Exercise directions
Return the lines of the data below exactly. Start at the first and end with the line containing "header block. -/".

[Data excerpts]
-- ==== Sys2Proof/Machine/Archive.lean ====
section
/-! DEFINITION. The archive card: its superblocks and segments, ARCHIVE_MOUNT, ARCHIVE_FORMAT and ARCHIVE_EXPORT (R422 to
R429). -/
namespace Sys2Proof.Machine

/-- A 512-byte block from its fields, with CRC-32C at 0x1F8 (R425). -/
def arcSeal (fields : Bytes) : Bytes :=
  let b := fit 0x1F8 fields
  b ++ wordBytes 4 (crc32c b) ++ zeros 4

/-- A superblock (R425). -/
def superBytes (m : ArcMount) : Bytes :=
  arcSeal (ascii "CQAR" ++ wordBytes 2 1#16 ++ zeros 2 ++ wordBytes 4 m.seq ++ wordBytes 8 m.formatId ++ wordBytes 8 m.uid ++
    wordBytes 4 m.nextLba ++ wordBytes 4 m.lastSeg ++ wordBytes 4 m.ledgerMark ++ wordBytes 4 m.evidenceMark)

/-- The next superblock, written where the one in force does not stand (R425). -/
def superNext (m : ArcMount) : ArcMount := { m with inB := !m.inB, seq := m.seq + 1 }

/-- The write of a superblock. -/
def superWrite (m : ArcMount) : Nat × Bytes := (if m.inB then 1 else 0, superBytes m)

/-! ### Segments (R425) -/

/-- A segment's header block. -/
def segHeader (s : State) (source : BitVec 8) (seq : BitVec 32) (id : BitVec 64) (first : Nat) (count : Nat) (gap : Bool) :
    Bytes :=
  arcSeal (ascii "CQSG" ++ wordBytes 2 1#16 ++ [source, 0] ++ wordBytes 4 seq ++ wordBytes 8 id ++ leBytes 4 first ++
    leBytes 2 count ++ leBytes 2 (if gap then 1 else 0) ++ wordBytes 4 (s.ledger.cycles.setWidth 32) ++ wordBytes 4 s.optime)

/-- A segment's commit block over its header and payload. -/
def segCommit (seq : BitVec 32) (id : BitVec 64) (body : Bytes) : Bytes :=
  arcSeal (ascii "CQCM" ++ zeros 4 ++ wordBytes 4 seq ++ wordBytes 8 id ++ (sha256 body).take 16)

/-- A byte string cut into blocks of 512. -/
def cut512 : Nat → Bytes → List Bytes
  | 0, _ => []
  | k + 1, b => fit 512 (b.take 512) :: cut512 k (b.drop 512)

/-- The blocks written from a block number on. -/
def blocksFrom : Nat → List Bytes → List (Nat × Bytes)
  | _, [] => []
  | n, b :: t => (n, b) :: blocksFrom (n + 1) t

/-- What stands for export from one source: the number of the first record, the records, and whether there is a gap
before them (R426). -/
structure Outstanding where
  first   : Nat
  records : List Bytes
  gap     : Bool

/-- The Ledger records above the mark (R426). -/
def ledgerOutstanding (s : State) (m : ArcMount) : Outstanding :=
  let base := s.ledger.total.toNat - s.ledger.slots.length
  let from_ := max m.ledgerMark.toNat base
  { first := from_ + 1, records := (s.ledger.slots.drop (from_ - base)).map slotBytes,
    gap := decide (m.ledgerMark.toNat < base) }

/-- The Evidence entries from the mark on (R426). -/
def evidenceOutstanding (s : State) (m : ArcMount) : Outstanding :=
  let es := s.nv.evidence.filter (fun e => !e.torn && decide (m.evidenceMark.toNat ≤ e.seq.toNat))
  { first := m.evidenceMark.toNat, records := es.map (fun e => evidenceBytes e.seq e.entry e.chain), gap := false }

/-- What an export has made so far: the mount it leaves, its write commands by segments, its counts, and whether a segment did not fit. -/
structure Export where
  mount    : ArcMount
  writes   : List (List (List (Nat × Bytes)))
  records  : Nat
  segments : Nat
  full     : Bool

/-- Segments of up to 4,096 records until nothing is outstanding (R427, R429). -/
def exportGo (s : State) (sectors : Nat) (evid : Bool) : Nat → Outstanding → Export → Export
  | 0, _, e => e
  | k + 1, o, e =>
    if o.records.isEmpty ∨ e.full then e
    else
      let rs := o.records.take 4096
      let n := rs.length
      let pay := ceilDiv n 8
      let lba := e.mount.nextLba.toNat
      if lba + pay + 2 > sectors then { e with full := true }
      else
        let seq := e.mount.lastSeg + 1
        let head := segHeader s (if evid then 2 else 1) seq e.mount.formatId o.first n o.gap
        let body := head :: cut512 pay rs.flatten
        let m := superNext { e.mount with
          nextLba := BitVec.ofNat 32 (lba + pay + 2), lastSeg := seq,
          ledgerMark := if evid then e.mount.ledgerMark else BitVec.ofNat 32 (o.first + n - 1),
          evidenceMark := if evid then BitVec.ofNat 32 (o.first + n) else e.mount.evidenceMark }
        let ws := [blocksFrom lba body, [(lba + pay + 1, segCommit seq e.mount.formatId body.flatten)], [superWrite m]]
        exportGo s sectors evid k { first := o.first + n, records := o.records.drop 4096, gap := false }
          { mount := m, writes := e.writes ++ [ws], records := e.records + n, segments := e.segments + 1, full := false }

/-! ### The opcodes (R429) -/

/-- The opcodes that use the archive socket (R421). -/
def archiveOps : List Nat := [0x0F68, 0x0F69, 0x0F6A]

/-- An archive job at work, which has given `n` write commands since the card came: its writes reach the card by the time it completes. -/
def arcRun (s : State) (x : Job) (n : Nat) (ws : List (Nat × Bytes)) (m : Option ArcMount) (o : JobOut) (protect : Bool := false) : Ran :=
  let w : ArcWork := { job := x.id, writes := ws, mount := m, protect := protect }
  { state := { s with cards := { s.cards with arcWork := some w, arcGiven := n } },
    out := some o, commits := [.archived] }

/-- A job that ends with no work. -/
def arcEnd (s : State) (o : JobOut) : Ran := { state := s, out := some o }

/-- How the write commands of a job end: all are given; SD_WP is high before one (R424, R432); a card's CRC status token is not 0b010
(R427), for the command that it says. -/
inductive Given where
  | all
  | protect
  | token (cmd : List (Nat × Bytes))
  deriving DecidableEq, Repr

/-- Write commands given from the `n`-th on since the card came, as far as that goes: how many have been given then, how it ends, and the blocks that they
wrote. -/
def giveCmds (c : ArcCard) : Nat → List (List (Nat × Bytes)) → Nat × Given × List (Nat × Bytes)
  | n, [] => (n, .all, [])
  | n, w :: t =>
    if wpHigh c n then (n, .protect, [])
    else if c.badTokens.contains n then (n + 1, .token w, [])
    else
      let (m, g, ws) := giveCmds c (n + 1) t
      (m, g, w ++ ws)

/-- What of a command has been written whose token was wrong, which is open (log 71). -/
def partOf (c : ArcCard) (w : List (Nat × Bytes)) (s : State) : List (Nat × Bytes) × State :=
  let (a, s) := drawFree s
  let (b, s) := drawFree s
  (writesCut c w a b, s)

/-- A segment's write commands (R427): after a wrong token all of them are given once more, from its header; a second one ends the job. -/
def giveGroup (c : ArcCard) (n : Nat) (g : List (List (Nat × Bytes))) (s : State) : Nat × Given × List (Nat × Bytes) × State :=
  match giveCmds c n g with
  | (m, .token w, ws) =>
    let (p, s) := partOf c w s
    match giveCmds c m g with
    | (k, .token v, us) =>
      let (q, s) := partOf c v s
      (k, .token v, ws ++ p ++ us ++ q, s)
    | (k, e, us) => (k, e, ws ++ p ++ us, s)
  | (m, e, ws) => (m, e, ws, s)

/-- The segments of a job, until one is not written whole. -/
def giveGroups (c : ArcCard) : Nat → List (List (List (Nat × Bytes))) → State → Nat × Given × List (Nat × Bytes) × State
  | n, [], s => (n, .all, [], s)
  | n, g :: t, s =>
    match giveGroup c n g s with
    | (m, .all, ws, s) =>
      let (k, e, us, s) := giveGroups c m t s
      (k, e, ws ++ us, s)
    | r => r

/-- The write commands of a job, by segments. SD_WP is sampled before each: once it is high, no other is given (R424, R432), and the card
stays mounted, read-only, with what it holds. A second wrong token ends the job with ARC_WRITE (R427). -/
def arcWrites (s : State) (x : Job) (c : ArcCard) (cmds : List (List (List (Nat × Bytes)))) (m : Option ArcMount) (o : JobOut) : Ran :=
  match giveGroups c s.cards.arcGiven cmds s with
  | (n, .all, ws, s) => arcRun s x n ws m o
  | (n, .protect, ws, s) =>
    arcRun s x n ws ((remount s (cardWith ws c)).map (fun (y : ArcMount) => { y with readonly := true })) (outOf stBadField 0x0FB3) true
  | (n, .token _, ws, s) => arcRun s x n ws (remount s (cardWith ws c)) (outOf stAborted 0x0FBA)

def archiveMountRun (s : State) (x : Job) : Ran :=
  match s.cards.arcCard with
  | none => arcEnd s (outOf stBadField 0x0FB1)
  | some c =>
    if s.cards.arcMount.isSome then arcEnd s (outOf stNoOutput 0)
    else if arcInitOk c = false then arcEnd s (outOf stAborted 0x0FB2)
    else match superNow s c with
      | none => arcEnd s (outOf stBadField 0x0FB8)
      | some m =>
        if m.foreign then arcRun s x s.cards.arcGiven [] (some m) (outOf stOk 0 (at64 0 m.nextLba))
        else
          let t := scanGo c (c.blocks.length + 1) m
          if t = m ∨ arcReadonly s c then arcRun s x s.cards.arcGiven [] (some t) (outOf stOk 0 (at64 0 t.nextLba))
          else
            let t := superNext t
            arcWrites s x c [[[superWrite t]]] (some t) (outOf stOk 0 (at64 0 t.nextLba))

def archiveMountSpec : OpSpec :=
  { code := 0x0F68, admin := true,
    uses := fun _ => {},
    blocked := earlierOf archiveOps,
    run := archiveMountRun }

def archiveFormatRun (s : State) (x : Job) : Ran :=
  match s.cards.arcCard with
  | none => arcEnd s (outOf stBadField 0x0FB1)
  | some c =>
    if arcInitOk c = false then arcEnd s (outOf stAborted 0x0FB2)
    else if arcReadonly s c then arcEnd s (outOf stBadField 0x0FB3)
    else
      let (r, s) := draw s 0 8
      let m : ArcMount :=
        { readonly := false, wide := arcWide c, highSpeed := arcFast c, foreign := false, inB := false, seq := 1,
          formatId := BitVec.ofNat 64 (leNat r), uid := s.dev.uid, nextLba := 2048, lastSeg := 0,
          ledgerMark := s.ledger.total - BitVec.ofNat 32 s.ledger.slots.length, evidenceMark := 0 }
      arcWrites s x c [[[superWrite m], [(1, zeros 512)]]] (some m) (outOf stOk 0)

def archiveFormatSpec : OpSpec :=
  { code := 0x0F69, admin := true,
    uses := fun _ => { param := 0xFFFFFFFF00000000 },
    fields := fun _ x => badWhen (bits x.desc.param 32 32 != 0x41524348#32) (badField 0x0FB9),
    blocked := earlierOf archiveOps,
    draws := fun _ _ => .call,
    run := archiveFormatRun }

def archiveExportRun (s : State) (x : Job) : Ran :=
  match s.cards.arcCard, s.cards.arcMount with
  | some c, some m =>
    let evid := bit x.desc.param 0
    let s := if evid then s else { s with ledger := tallyWrite s.ledger }
    let o := if evid then evidenceOutstanding s m else ledgerOutstanding s m
    if m.foreign then arcEnd s (outOf stBadField 0x0FB4)
    else if o.records.isEmpty then arcEnd s (outOf stNoOutput 0)
    else if m.readonly || arcReadonly s c then arcEnd s (outOf stBadField 0x0FB3)
    else
      let e := exportGo s (arcSectors c) evid (o.records.length / 4096 + 1) o
        { mount := m, writes := [], records := 0, segments := 0, full := false }
      let out := if e.full then outOf stBadField 0x0FB5
                 else outOf stOk 0 (at64 0 (BitVec.ofNat 32 e.records) ||| at64 32 (BitVec.ofNat 32 e.segments))
      arcWrites s x c e.writes (some e.mount) out
  | _, _ => arcEnd s (outOf stBadField 0x0FB1)

def archiveExportSpec : OpSpec :=
  { code := 0x0F6A, admin := true,
    uses := fun _ => { param := 1 },
    blocked := earlierOf archiveOps,
    run := archiveExportRun }

def execArchiveMount (j : JobId) (s : State) : Host.Outcome State Fault Refusal := act s (startJob archiveMountSpec j s)

def execArchiveFormat (j : JobId) (s : State) : Host.Outcome State Fault Refusal := act s (startJob archiveFormatSpec j s)

def execArchiveExport (j : JobId) (s : State) : Host.Outcome State Fault Refusal := act s (startJob archiveExportSpec j s)

/-! ### Events of the archive socket -/

/-- A card comes (R422). -/
def arcInsert (c : ArcCard) (s : State) : State :=
  if s.cards.arcCard.isSome then s
  else
    let bs : Tab Bytes := c.blocks.foldl (fun t w => Tab.set (zeros 512) w.1 (fit 512 w.2) t) []
    { s with cards := { s.cards with arcCard := some { c with blocks := bs }, arcGiven := 0, cint := s.cards.cint ||| 0x10 } }

/-- The running archive job ends (R427). -/
def arcJobEnds (d : BitVec 16) (only : List Nat) (s : State) : State :=
  match s.jobs.find? (fun x => x.phase = .running ∧ archiveOps.contains x.desc.opcode.toNat) with
  | none => s
  | some x => if only.contains x.desc.opcode.toNat then breakJob s x stAborted d else s

/-- The card is pulled (R427): it is unmounted. -/
def arcRemove (s : State) : State :=
  if s.cards.arcCard.isNone then s
  else
    let s := arcJobEnds 0x0FB6 archiveOps s
    { s with cards := { s.cards with arcCard := none, arcMount := none, cint := s.cards.cint ||| 0x20 } }

/-- Busy lasts beyond 250 ms (R427). -/
def arcBusyTimeout (s : State) : State :=
  match s.cards.arcWork with
  | none => s
  | some w => if w.writes.isEmpty then s else arcJobEnds 0x0FB7 archiveOps s

/-- The card is not ready within 1 s of ACMD41 (R422). -/
def arcReadyTimeout (s : State) : State := if s.cards.arcMount.isSome then s else arcJobEnds 0x0FB2 [0x0F68, 0x0F69] s

def execArcCardInsert (c : ArcCard) (s : State) : Host.Outcome State Fault Refusal := act s (arcInsert c s)

def execArcCardRemove (s : State) : Host.Outcome State Fault Refusal := act s (arcRemove s)

def execArcBusyTimeout (s : State) : Host.Outcome State Fault Refusal := act s (arcBusyTimeout s)

def execArcReadyTimeout (s : State) : Host.Outcome State Fault Refusal := act s (arcReadyTimeout s)

end Sys2Proof.Machine
end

Written solution
-- ==== Sys2Proof/Machine/Archive.lean ====
section
/-! DEFINITION. The archive card: its superblocks and segments, ARCHIVE_MOUNT, ARCHIVE_FORMAT and ARCHIVE_EXPORT (R422 to
R429). -/
namespace Sys2Proof.Machine

/-- A 512-byte block from its fields, with CRC-32C at 0x1F8 (R425). -/
def arcSeal (fields : Bytes) : Bytes :=
  let b := fit 0x1F8 fields
  b ++ wordBytes 4 (crc32c b) ++ zeros 4

/-- A superblock (R425). -/
def superBytes (m : ArcMount) : Bytes :=
  arcSeal (ascii "CQAR" ++ wordBytes 2 1#16 ++ zeros 2 ++ wordBytes 4 m.seq ++ wordBytes 8 m.formatId ++ wordBytes 8 m.uid ++
    wordBytes 4 m.nextLba ++ wordBytes 4 m.lastSeg ++ wordBytes 4 m.ledgerMark ++ wordBytes 4 m.evidenceMark)

/-- The next superblock, written where the one in force does not stand (R425). -/
def superNext (m : ArcMount) : ArcMount := { m with inB := !m.inB, seq := m.seq + 1 }

/-- The write of a superblock. -/
def superWrite (m : ArcMount) : Nat × Bytes := (if m.inB then 1 else 0, superBytes m)

/-! ### Segments (R425) -/

/-- A segment's header block. -/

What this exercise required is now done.